-- ==== Sys2Proof/Syntax.lean ====
section
/-! DEFINITION. The commands of the FLN-M192: one constructor for each row of spec/opcode_table.json, in its order, with the
row's operands.

Every command begins with dt, the fabric ticks that have passed since the command before it. Operands with one meaning
throughout: ag, the agent that makes an access (R120: 1 to 8 the cores, 9 PCIe, 10 SPI, 11 Spout, 12 Sluice, 13 Oasis, 14 the
service engine, 15 the peer head, 16 JTAG); addr, an address of the M192; v, the word written; n, k, c, p, g, j, l, t, z, o, i,
d, e, f, m and u, the index of the unit or register that the row is about: an axis, timer channel or mailbox (n), a core, weir,
node, comparator or rail (k), an encoder, Mirage, DMA or connection channel (c), a port (p), a group (g), a Jet (j), a latch or
line master (l), a Sluice task or cam table (t), a zone (z), an output (o), an input, comparator or limit input (i), a clock
domain (d), a forwarding entry (e), a flow (f), a mask (m), an arbitrated unit (u). -/
namespace Sys2Proof
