/-- The weir the register stands behind: its number of R74, or none. -/
def Reg.weir (r : Reg) : Option Nat :=
  match r.name with
  | .axsCtl => some r.i
  | .axsCfg => some r.i
  | .axsCmd => some r.i
  | .axsStat => some r.i
  | .axsAgeStat => some r.i
  | .axsCsFlags => some r.i
  | .axsCsCost => some r.i
  | .axsCsFocI => some r.i
  | .axsCsFocV => some r.i
  | .axsCsFocStat => some r.i
  | .axsMvCtl => some r.i
  | .axsCasCycle => some r.i
  | .axsMvStat => some r.i
  | .axsFolCtl => some r.i
  | .axsFolPos => some r.i
  | .axsFolStat => some r.i
  | .axsFltCause => some r.i
  | .axsFltTime => some r.i
  | .axsLimStat => some r.i
  | .axsSsStat => some r.i
  | .axsHmCtl => some r.i
  | .axsHmStat => some r.i
  | .axsHmPos => some r.i
  | .axsHmShift => some r.i
  | .axsFbStat => some r.i
  | .axsCsSig => some r.i
  | .axsMvTarget => some r.i
  | .axsMvVmax => some r.i
  | .axsMvAmax => some r.i
  | .axsMvDmax => some r.i
  | .axsMvJmax => some r.i
  | .axsChgVmax => some r.i
  | .axsChgAmax => some r.i
  | .axsChgDmax => some r.i
  | .axsChgCtl => some r.i
  | .axsSetP => some r.i
  | .axsSetV => some r.i
  | .axsSetA => some r.i
  | .axsSupP => some r.i
  | .axsFbPos => some r.i
  | .axsFbVel => some r.i
  | .axsFbHshift => some r.i
  | .portCfg => some (192 + r.i)
  | .portCtl => some (192 + r.i)
  | .portStat => some (192 + r.i)
  | .portErr0 => some (192 + r.i)
  | .portErr1 => some (192 + r.i)
  | .portErr2 => some (192 + r.i)
  | .portErr3 => some (192 + r.i)
  | .portErr4 => some (192 + r.i)
  | .portRxFrames => some (192 + r.i)
  | .portTxFrames => some (192 + r.i)
  | .portPrbs => some (192 + r.i)
  | .portCntClr => some (192 + r.i)
  | .mirSrc => some (283 + r.i)
  | .mirPinmask => some (283 + r.i)
  | .mirRate => some (283 + r.i)
  | .mirDb => some (283 + r.i)
  | .mirAcq => some (283 + r.i)
  | .mirTrig => some (283 + r.i)
  | .mirLvl => some (283 + r.i)
  | .mirHys => some (283 + r.i)
  | .mirRing => some (283 + r.i)
  | .mirRingCtl => some (283 + r.i)
  | .mirPtr => some (283 + r.i)
  | .mirCtl => some (283 + r.i)
  | .mirStat => some (283 + r.i)
  | .mirCnt0 => some (283 + r.i)
  | .mirCnt1 => some (283 + r.i)
  | .mirDead => some (283 + r.i)
  | .mirAcqA => some (283 + r.i)
  | .mirAcqB => some (283 + r.i)
  | .mirAcqTrig => some (283 + r.i)
  | .mirAcqRec => some (283 + r.i)
  | .mirAcqDead => some (283 + r.i)
  | .mirAcqMissT => some (283 + r.i)
  | .mirMaskViol => some (283 + r.i)
  | .mirMaskT => some (283 + r.i)
  | .sptCfg => some 507
  | .sptSubA => some 507
  | .sptSubExt => some 507
  | .sptSubArg => some 507
  | .sptSubGo => some 507
  | .sptStat => some 507
  | .sptCnt => some 507
  | .sptFault => some 507
  | .sptCntClr => some 507
  | .taskCfg => some (315 + r.i)
  | .taskFlags => some (315 + r.i)
  | .taskFlagSet => some (315 + r.i)
  | .taskFlagClr => some (315 + r.i)
  | .taskStat => some (315 + r.i)
  | .coreDispatch => some (275 + r.i)
  | .coreDispDl => some (275 + r.i)
  | .coreArg => some (275 + r.i)
  | .coreWflags => some (275 + r.i)
  | .coreDone => some (275 + r.i)
  | .coreWaitTmo => some (275 + r.i)
  | .coreStat => some (275 + r.i)
  | .coreIrq => some (275 + r.i)
  | .coreMtimecmp => some (275 + r.i)
  | .coreWdog => some (275 + r.i)
  | .mbData => some (443 + r.i)
  | .mbStat => some (443 + r.i)
  | .mbCfg => some (443 + r.i)
  | .mbWait => some (443 + r.i)
  | _ => none

/-- One row of the decoding table: registers at `base + i * s1 + j * s2`, i below n1 and j below n2. -/
structure RegRow where
  base : Nat
  n1 : Nat
  s1 : Nat
  n2 : Nat
  s2 : Nat
  make : Nat → Nat → Reg

/-- The register of a row at an address, or none (R25). -/
def RegRow.at (t : RegRow) (a : Nat) : Option Reg :=
  if a < t.base then none else
  let d := a - t.base
  let i := d / t.s1
  let r := d % t.s1
  if i < t.n1 ∧ r % t.s2 = 0 ∧ r / t.s2 < t.n2 then some (t.make i (r / t.s2)) else none

/-- The decoding rows of block SYS. -/
def rowsSys : List RegRow :=
  [⟨0x0, 1, 0x8, 1, 0x1000000, fun _ _ => .sysDevid⟩,
   ⟨0x8, 1, 0x8, 1, 0x1000000, fun _ _ => .sysUidLo⟩,
   ⟨0x10, 1, 0x8, 1, 0x1000000, fun _ _ => .sysUidHi⟩,
   ⟨0x18, 1, 0x8, 1, 0x1000000, fun _ _ => .sysRole⟩,
   ⟨0x100, 1, 0x8, 1, 0x1000000, fun _ _ => .sysClkStat⟩,
   ⟨0x200, 1, 0x8, 1, 0x1000000, fun _ _ => .sysPwrStat⟩,
   ⟨0x300, 1, 0x8, 1, 0x1000000, fun _ _ => .sysRstCause⟩,
   ⟨0x308, 1, 0x8, 1, 0x1000000, fun _ _ => .sysRstCtl⟩,
   ⟨0x310, 1, 0x8, 1, 0x1000000, fun _ _ => .sysJetRetired⟩,
   ⟨0x500, 1, 0x8, 1, 0x1000000, fun _ _ => .sysBootStat⟩,
   ⟨0x508, 1, 0x8, 1, 0x1000000, fun _ _ => .sysBootGen⟩,
   ⟨0x510, 1, 0x8, 1, 0x1000000, fun _ _ => .sysImgCtl⟩,
   ⟨0x518, 1, 0x8, 1, 0x1000000, fun _ _ => .sysImgCycle⟩,
   ⟨0x520, 1, 0x8, 1, 0x1000000, fun _ _ => .sysImgStat⟩,
   ⟨0x540, 1, 0x8, 1, 0x1000000, fun _ _ => .sysFlashCtl⟩,
   ⟨0x2200, 1, 0x8, 1, 0x1000000, fun _ _ => .sysVlogCtl⟩,
   ⟨0x280, 1, 0x8, 1, 0x1000000, fun _ _ => .sysTemp⟩,
   ⟨0x240, 7, 0x8, 1, 0x1000000, fun i _ => .sysRailV i⟩,
   ⟨0x400, 8, 0x20, 4, 0x8, fun i j => .sysPmbVal i j⟩,
   ⟨0x1000, 508, 0x8, 1, 0x1000000, fun i _ => .sysWeir i⟩,
   ⟨0x808, 16, 0x8, 1, 0x1000000, fun i _ => .sysRspEpoch (i + 1)⟩,
   ⟨0x600, 64, 0x8, 1, 0x1000000, fun i _ => .sysFlashBuf i⟩,
   ⟨0x2000, 32, 0x10, 1, 0x1000000, fun i _ => .sysVlogA i⟩,
   ⟨0x2008, 32, 0x10, 1, 0x1000000, fun i _ => .sysVlogT i⟩]

/-- The decoding rows of block SHR. -/
def rowsShr : List RegRow :=
  [⟨0x10000, 9, 0x40, 1, 0x1000000, fun i _ => .shrUnitCap i⟩,
   ⟨0x10008, 9, 0x40, 1, 0x1000000, fun i _ => .shrUnitPledge i⟩,
   ⟨0x10010, 9, 0x40, 1, 0x1000000, fun i _ => .shrUnitArb i⟩,
   ⟨0x10400, 1, 0x8, 1, 0x1000000, fun _ _ => .shrAdmCtl⟩,
   ⟨0x10408, 1, 0x8, 1, 0x1000000, fun _ _ => .shrAdmStat⟩,
   ⟨0x11000, 9, 0x1800, 192, 0x20, fun i j => .shrReqCfg i j⟩,
   ⟨0x11008, 9, 0x1800, 192, 0x20, fun i j => .shrReqDefer i j⟩,
   ⟨0x11010, 9, 0x1800, 192, 0x20, fun i j => .shrReqRefuse i j⟩,
   ⟨0x11018, 9, 0x1800, 192, 0x20, fun i j => .shrReqWait i j⟩]

/-- The decoding rows of block NET. -/
def rowsNet : List RegRow :=
  [⟨0x20000, 66, 0x100, 1, 0x1000000, fun i _ => .portCfg i⟩,
   ⟨0x20008, 66, 0x100, 1, 0x1000000, fun i _ => .portCtl i⟩,
   ⟨0x20010, 66, 0x100, 1, 0x1000000, fun i _ => .portStat i⟩,
   ⟨0x20018, 66, 0x100, 1, 0x1000000, fun i _ => .portErr0 i⟩,
   ⟨0x20020, 66, 0x100, 1, 0x1000000, fun i _ => .portErr1 i⟩,
   ⟨0x20028, 66, 0x100, 1, 0x1000000, fun i _ => .portErr2 i⟩,
   ⟨0x20030, 66, 0x100, 1, 0x1000000, fun i _ => .portErr3 i⟩,
   ⟨0x20038, 66, 0x100, 1, 0x1000000, fun i _ => .portErr4 i⟩,
   ⟨0x20040, 66, 0x100, 1, 0x1000000, fun i _ => .portRxFrames i⟩,
   ⟨0x20048, 66, 0x100, 1, 0x1000000, fun i _ => .portTxFrames i⟩,
   ⟨0x20050, 66, 0x100, 1, 0x1000000, fun i _ => .portPrbs i⟩,
   ⟨0x20058, 66, 0x100, 1, 0x1000000, fun i _ => .portCntClr i⟩,
   ⟨0x20080, 66, 0x100, 8, 0x8, fun i j => .portTag i j⟩,
   ⟨0x24200, 1, 0x8, 1, 0x1000000, fun _ _ => .netCycCfg⟩,
   ⟨0x24208, 1, 0x8, 1, 0x1000000, fun _ _ => .netSegCfg⟩,
   ⟨0x24210, 1, 0x8, 1, 0x1000000, fun _ _ => .netGrdCfg⟩,
   ⟨0x24218, 1, 0x8, 1, 0x1000000, fun _ _ => .netDynCfg⟩,
   ⟨0x24220, 1, 0x8, 1, 0x1000000, fun _ _ => .netCsCtl⟩,
   ⟨0x24228, 1, 0x8, 1, 0x1000000, fun _ _ => .netCsStat⟩,
   ⟨0x24230, 1, 0x8, 1, 0x1000000, fun _ _ => .netSyncStat⟩,
   ⟨0x24238, 1, 0x8, 1, 0x1000000, fun _ _ => .netLinkDelay⟩,
   ⟨0x24240, 1, 0x8, 1, 0x1000000, fun _ _ => .netSelf⟩,
   ⟨0x24248, 1, 0x8, 1, 0x1000000, fun _ _ => .netRxRing⟩,
   ⟨0x24250, 1, 0x8, 1, 0x1000000, fun _ _ => .netRxPtr⟩,
   ⟨0x24258, 1, 0x8, 1, 0x1000000, fun _ _ => .netCntClr⟩,
   ⟨0x25000, 128, 0x20, 1, 0x1000000, fun i _ => .nodeCfg i⟩,
   ⟨0x25008, 128, 0x20, 1, 0x1000000, fun i _ => .nodeStat i⟩,
   ⟨0x25010, 128, 0x20, 1, 0x1000000, fun i _ => .nodeGrd i⟩,
   ⟨0x25018, 128, 0x20, 1, 0x1000000, fun i _ => .nodeRng i⟩,
   ⟨0x26000, 192, 0x10, 1, 0x1000000, fun i _ => .fwdCfg i⟩,
   ⟨0x26008, 192, 0x10, 1, 0x1000000, fun i _ => .fwdStat i⟩,
   ⟨0x28000, 192, 0x20, 1, 0x1000000, fun i _ => .flowCfg i⟩,
   ⟨0x28008, 192, 0x20, 1, 0x1000000, fun i _ => .flowTx i⟩,
   ⟨0x28010, 192, 0x20, 1, 0x1000000, fun i _ => .flowStat i⟩]

/-- The decoding rows of block TWN. -/
def rowsTwn : List RegRow :=
  [⟨0x40000, 1, 0x8, 1, 0x1000000, fun _ _ => .twnCfg⟩,
   ⟨0x40008, 1, 0x8, 1, 0x1000000, fun _ _ => .twnCtl⟩,
   ⟨0x40010, 1, 0x8, 1, 0x1000000, fun _ _ => .twnHoCycle⟩,
   ⟨0x40018, 1, 0x8, 1, 0x1000000, fun _ _ => .twnStat⟩,
   ⟨0x40038, 1, 0x8, 1, 0x1000000, fun _ _ => .twnPull⟩,
   ⟨0x40040, 1, 0x8, 1, 0x1000000, fun _ _ => .twnLastHo⟩,
   ⟨0x40020, 1, 0x8, 1, 0x1000000, fun _ _ => .twnCnt0⟩,
   ⟨0x40028, 1, 0x8, 1, 0x1000000, fun _ _ => .twnCnt1⟩,
   ⟨0x40030, 1, 0x8, 1, 0x1000000, fun _ _ => .twnCnt2⟩,
   ⟨0x40100, 4, 0x8, 1, 0x1000000, fun i _ => .twnMis i⟩]

/-- The decoding rows of block TIM. -/
def rowsTim : List RegRow :=
  [⟨0x50000, 1, 0x8, 1, 0x1000000, fun _ _ => .timT48⟩,
   ⟨0x50008, 1, 0x8, 1, 0x1000000, fun _ _ => .timCycle⟩,
   ⟨0x50010, 1, 0x8, 1, 0x1000000, fun _ _ => .timCycT48⟩,
   ⟨0x50018, 1, 0x8, 1, 0x1000000, fun _ _ => .timNltSec⟩,
   ⟨0x50020, 1, 0x8, 1, 0x1000000, fun _ _ => .timNltNs⟩,
   ⟨0x50028, 1, 0x8, 1, 0x1000000, fun _ _ => .timLtSec⟩,
   ⟨0x50030, 1, 0x8, 1, 0x1000000, fun _ _ => .timLtNs⟩,
   ⟨0x50038, 1, 0x8, 1, 0x1000000, fun _ _ => .timCfg⟩,
   ⟨0x50040, 1, 0x8, 1, 0x1000000, fun _ _ => .timGrid⟩,
   ⟨0x50048, 1, 0x8, 1, 0x1000000, fun _ _ => .timCtl⟩,
   ⟨0x50050, 1, 0x8, 1, 0x1000000, fun _ _ => .timStat⟩,
   ⟨0x50058, 1, 0x8, 1, 0x1000000, fun _ _ => .timCorr⟩,
   ⟨0x50100, 2, 0x40, 1, 0x1000000, fun i _ => .domCfg i⟩,
   ⟨0x50108, 2, 0x40, 1, 0x1000000, fun i _ => .domMT48 i⟩,
   ⟨0x50110, 2, 0x40, 1, 0x1000000, fun i _ => .domMSec i⟩,
   ⟨0x50118, 2, 0x40, 1, 0x1000000, fun i _ => .domMNs i⟩,
   ⟨0x50120, 2, 0x40, 1, 0x1000000, fun i _ => .domMCtl i⟩,
   ⟨0x50128, 2, 0x40, 1, 0x1000000, fun i _ => .domStat i⟩,
   ⟨0x50130, 2, 0x40, 1, 0x1000000, fun i _ => .domOffs i⟩,
   ⟨0x50138, 2, 0x40, 1, 0x1000000, fun i _ => .domRate i⟩,
   ⟨0x50200, 1, 0x8, 1, 0x1000000, fun _ _ => .timTsqId⟩,
   ⟨0x50208, 1, 0x8, 1, 0x1000000, fun _ _ => .timTsqTime⟩,
   ⟨0x50210, 1, 0x8, 1, 0x1000000, fun _ _ => .timTsqStat⟩,
   ⟨0x51000, 32, 0x40, 1, 0x1000000, fun i _ => .ttCfg i⟩,
   ⟨0x51008, 32, 0x40, 1, 0x1000000, fun i _ => .ttCtl i⟩,
   ⟨0x51010, 32, 0x40, 1, 0x1000000, fun i _ => .ttTarget i⟩,
   ⟨0x51018, 32, 0x40, 1, 0x1000000, fun i _ => .ttAux i⟩,
   ⟨0x51020, 32, 0x40, 1, 0x1000000, fun i _ => .ttStat i⟩,
   ⟨0x51028, 32, 0x40, 1, 0x1000000, fun i _ => .ttLast i⟩]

-*-*-

### WORK REQUIRED:
Scan the listing above. Collect all lines with the word "that".

### PROBLEM SOLUTION:
Every command begins with dt, the fabric ticks that have passed since the command before it. Operands with one meaning
throughout: ag, the agent that makes an access (R120: 1 to 8 the cores, 9 PCIe, 10 SPI, 11 Spout, 12 Sluice, 13 Oasis, 14 the
d, e, f, m and u, the index of the unit or register that the row is about: an axis, timer channel or mailbox (n), a core, weir,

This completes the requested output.